### [Exercise prompt]
Check the listing below for lines that hold "sendAgain". How many are there? Please give only the number.
[[ Data provided, beginning ]]
-- ==== Sys2Proof/Machine/Transmit.lean ====
section
/-! DEFINITION. The transmit side of a port link: replies and notices as messages (R158 to R160), the outgoing arbiter (R147),
resending (R140), and the meanings of the link timers (R138, R139, R143), OUTGOING_ARBITER_TAKE and FRAME_RESEND. -/

namespace Sys2Proof.Machine

/-! ### Messages the part builds -/

/-- Eight zero bytes stand for an absent old value (R83). -/
def oldValueBytes (v : Option (BitVec 64)) : List Byte := leBytes 8 (v.getD 0).toNat

/-- The skipped set of an entry's WRITE-DONE (R79, R158): empty but for a MASKED-WRITE. -/
def Entry.skipped (e : Entry) : List Nat :=
  match e.kind with
  | .maskedWrite masks => skippedSet masks e.classes
  | _ => []

/-- The reply's kind code (Table 9-2). -/
def Entry.replyKind (e : Entry) : Nat :=
  match e.kind with
  | .read => 32
  | .write | .maskedWrite _ => 33
  | .atomic .. => 34
  | .barrier | .scrub | .fill => 35

/-- The reply's extra field (Table 9-5). -/
def Entry.replyExtra (e : Entry) : Nat :=
  match e.kind with
  | .read => positionByte (positionsOf (· = .corrected) e.classes) + 256 * positionByte (positionsOf (· = .poisoned) e.classes)
  | .write | .maskedWrite _ => positionByte e.skipped
  | .atomic op offset _ _ => atomicOpCode op + 256 * offset
  | .barrier | .scrub | .fill => 0

/-- The reply's payload (Table 9-5). -/
def Entry.replyPayload (e : Entry) : List Byte :=
  match e.kind with
  | .read => e.data.flatten
  | .atomic .. => oldValueBytes e.oldValue
  | .write | .maskedWrite _ | .barrier | .scrub | .fill => []

/-- The tag a port entry carries (R22). -/
def Owner.tag : Owner → Byte
  | .port _ tag _ _ => tag
  | .maintenance => 0

/-- The reply built from an entry's record (R158); BARRIER-DONE has status OK, count 0 and block number 0. -/
def Entry.reply (e : Entry) : Message :=
  ⟨byteOf e.replyKind, e.owner.tag, byteOf e.count, byteOf (statusCode (e.status.getD .ok)), BitVec.ofNat 32 e.first,
   BitVec.ofNat 32 e.replyExtra, e.replyPayload⟩

/-- The code of what an UNCORRECTABLE notice says of the record (Table 9-8). -/
def reportCode : ReportKind → Nat
  | .new => 0
  | .repeated => 1
  | .notRecorded => 2

/-- The block number field of a NOTICE (Table 9-8). -/
def Notice.block : Notice → Nat
  | .uncorrectable block .. => block
  | .refreshMissed bank _ => bank.val
  | .fillDone first _ => first
  | .thermal .. | .retainVote _ | .retainEntering => 0

/-- The extra field of a NOTICE (Table 9-8). -/
def Notice.extra : Notice → Nat
  | .uncorrectable _ source kind number _ _ => sourceCode source + 256 * reportCode kind + 65536 * number
  | .refreshMissed _ missed => missed
  | .thermal reading entered => (BitVec.ofInt 8 reading).toNat + 256 * flagOf entered
  | .fillDone _ count => count
  | .retainVote present => flagOf present
  | .retainEntering => 0

/-- The payload of a NOTICE (Table 9-8). -/
def Notice.payload : Notice → List Byte
  | .uncorrectable _ _ _ _ records overflow => [byteOf records, 0] ++ leBytes 2 overflow
  | .refreshMissed .. | .thermal .. | .fillDone .. | .retainVote _ | .retainEntering => []

/-- The NOTICE built from a notice slot (R160). -/
def NoticeSlot.message (n : NoticeSlot) : Message :=
  ⟨38, 0, byteOf (noticeCode n.notice).val, byteOf n.alsoSince, BitVec.ofNat 32 n.notice.block,
   BitVec.ofNat 32 n.notice.extra, n.notice.payload⟩

/-! ### The outgoing arbiter (R147) -/

/-- The first full notice slot, in the order of the kinds (R147), which is that of their codes. -/
def Link.firstNotice (l : Link) : Option (Fin 6 × NoticeSlot) :=
  (List.finRange 6).findSome? fun i => (l.notices[i]).map fun n => (i, n)

/-- The arbiter may take (R147): ACTIVE, fewer than 32 frames buffered, no resend position. -/
def State.mayTake (s : State) (p : Port) : Bool :=
  s.linkActive p && decide ((s.link p).buffer.length < 32) && (s.link p).resend.isNone

/-- The head of the control queue is taken; it leaves the queue before the header is built (R147). -/
def State.takeControl (s : State) (p : Port) (m : Message) (rest : List Message) : State :=
  (s.setLink p { s.link p with control := rest }).sendMessage p m

/-- An entry reply is taken: built, its entry freed, holds worked out afresh, then the header built (R38, R39, R147). -/
def State.takeReply (s : State) (p : Port) (slot : Nat) (e : Entry) (rest : List Nat) : State :=
  let r := s.port p
  let s := s.setPort p { r with replies := rest }
  ((s.freeSlotOf slot).reevaluate).sendMessage p e.reply

/-- A notice is taken; its slot empties (R147). -/
def State.takeNotice (s : State) (p : Port) (i : Fin 6) (n : NoticeSlot) : State :=
  let l := s.link p
  (s.setLink p { l with notices := l.notices.set i none }).sendMessage p n.message

/-- The message the arbiter takes, if one waits (R147). -/
def State.arbiterTake (s : State) (p : Port) : State :=
  match (s.link p).control with
  | m :: rest => s.takeControl p m rest
  | [] =>
    match (s.port p).replies with
    | slot :: rest =>
      match s.entry slot with
      | some e => s.takeReply p slot e rest
      | none => s
    | [] =>
      match (s.link p).firstNotice with
      | some (i, n) => s.takeNotice p i n
      | none => s

/-- OUTGOING_ARBITER_TAKE (R147). -/
def execOutgoingArbiterTake (p : Port) (s : State) : Host.Outcome State Fault Refusal :=
  if s.mayTake p then .next (s.arbiterTake p).settle else .next s

/-! ### Resending (R140) -/

/-- The resend position after the frame of number `n` has been sent again: the next buffered frame's, or absent after the
newest. -/
def nextResend (buffer : List BufferedFrame) (n : Byte) : Option Byte :=
  match buffer with
  | [] => none
  | f :: rest => if f.number = n then rest.head?.map (·.number) else nextResend rest n

/-- A buffered frame is sent again with its own credit returns and the acknowledgement current now, which settles any owed
(R139, R140); the acknowledgement timer goes on for credits still pending (R145; log 14). -/
def State.sendAgain (s : State) (p : Port) (f : BufferedFrame) : State :=
  let l := s.link p
  (s.setLink p { l with
    unacked := 0
    ackDue := if l.memPend = 0 ∧ l.mgmtPend = 0 then none else l.ackDue
    resend := nextResend l.buffer f.number }).emit p
    ⟨1, f.number, l.expected - 1, f.memReturned, f.mgmtReturned, l.ackValid, f.message.bytes⟩

/-- FRAME_RESEND (R140). -/
def execFrameResend (p : Port) (s : State) : Host.Outcome State Fault Refusal :=
  match (s.link p).resend with
  | none => .next s
  | some n =>
    match (s.link p).buffer.find? fun f => f.number = n with
    | none => .next s
    | some f => .next (s.sendAgain p f)

/-! ### The link timers -/

/-- A further REPLAY-REQ at an expiry (R138), which counts as a retry attempt; the fourth takes the link down and is not sent
(R143). -/
def State.repeatReplayReq (s : State) (p : Port) : State :=
  let s := s.retryAttempt p
  if s.linkActive p then
    let s := s.sendReplayReq p
    s.setLink p { s.link p with replayRequestDue := some (s.now + replayDelay) }
  else s

/-- REPLAY_REQUEST_TIMER_EXPIRY (R138). -/
def execReplayRequestTimerExpiry (p : Port) (s : State) : Host.Outcome State Fault Refusal :=
  match (s.link p).replayRequestDue with
  | none => .next s
  | some due => .next ((s.at due).repeatReplayReq p).finish

/-- ACKNOWLEDGEMENT_TIMER_EXPIRY (R139): an ACK frame is sent. -/
def execAcknowledgementTimerExpiry (p : Port) (s : State) : Host.Outcome State Fault Refusal :=
  match (s.link p).ackDue with
  | none => .next s
  | some due => .next ((s.at due).sendAck p)

/-- The whole buffer is replayed (R143). -/
def State.replayAll (s : State) (p : Port) : State :=
  let l := s.link p
  (s.setLink p { l with resend := l.buffer.head?.map (·.number), replayDue := some (s.now + replayDelay) }).retryAttempt p

/-- REPLAY_TIMER_EXPIRY (R143). -/
def execReplayTimerExpiry (p : Port) (s : State) : Host.Outcome State Fault Refusal :=
  match (s.link p).replayDue with
  | none => .next s
  | some due => .next ((s.at due).replayAll p).finish

end Sys2Proof.Machine
end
[[ Data provided, end ]]
### [Result for this exercise]
2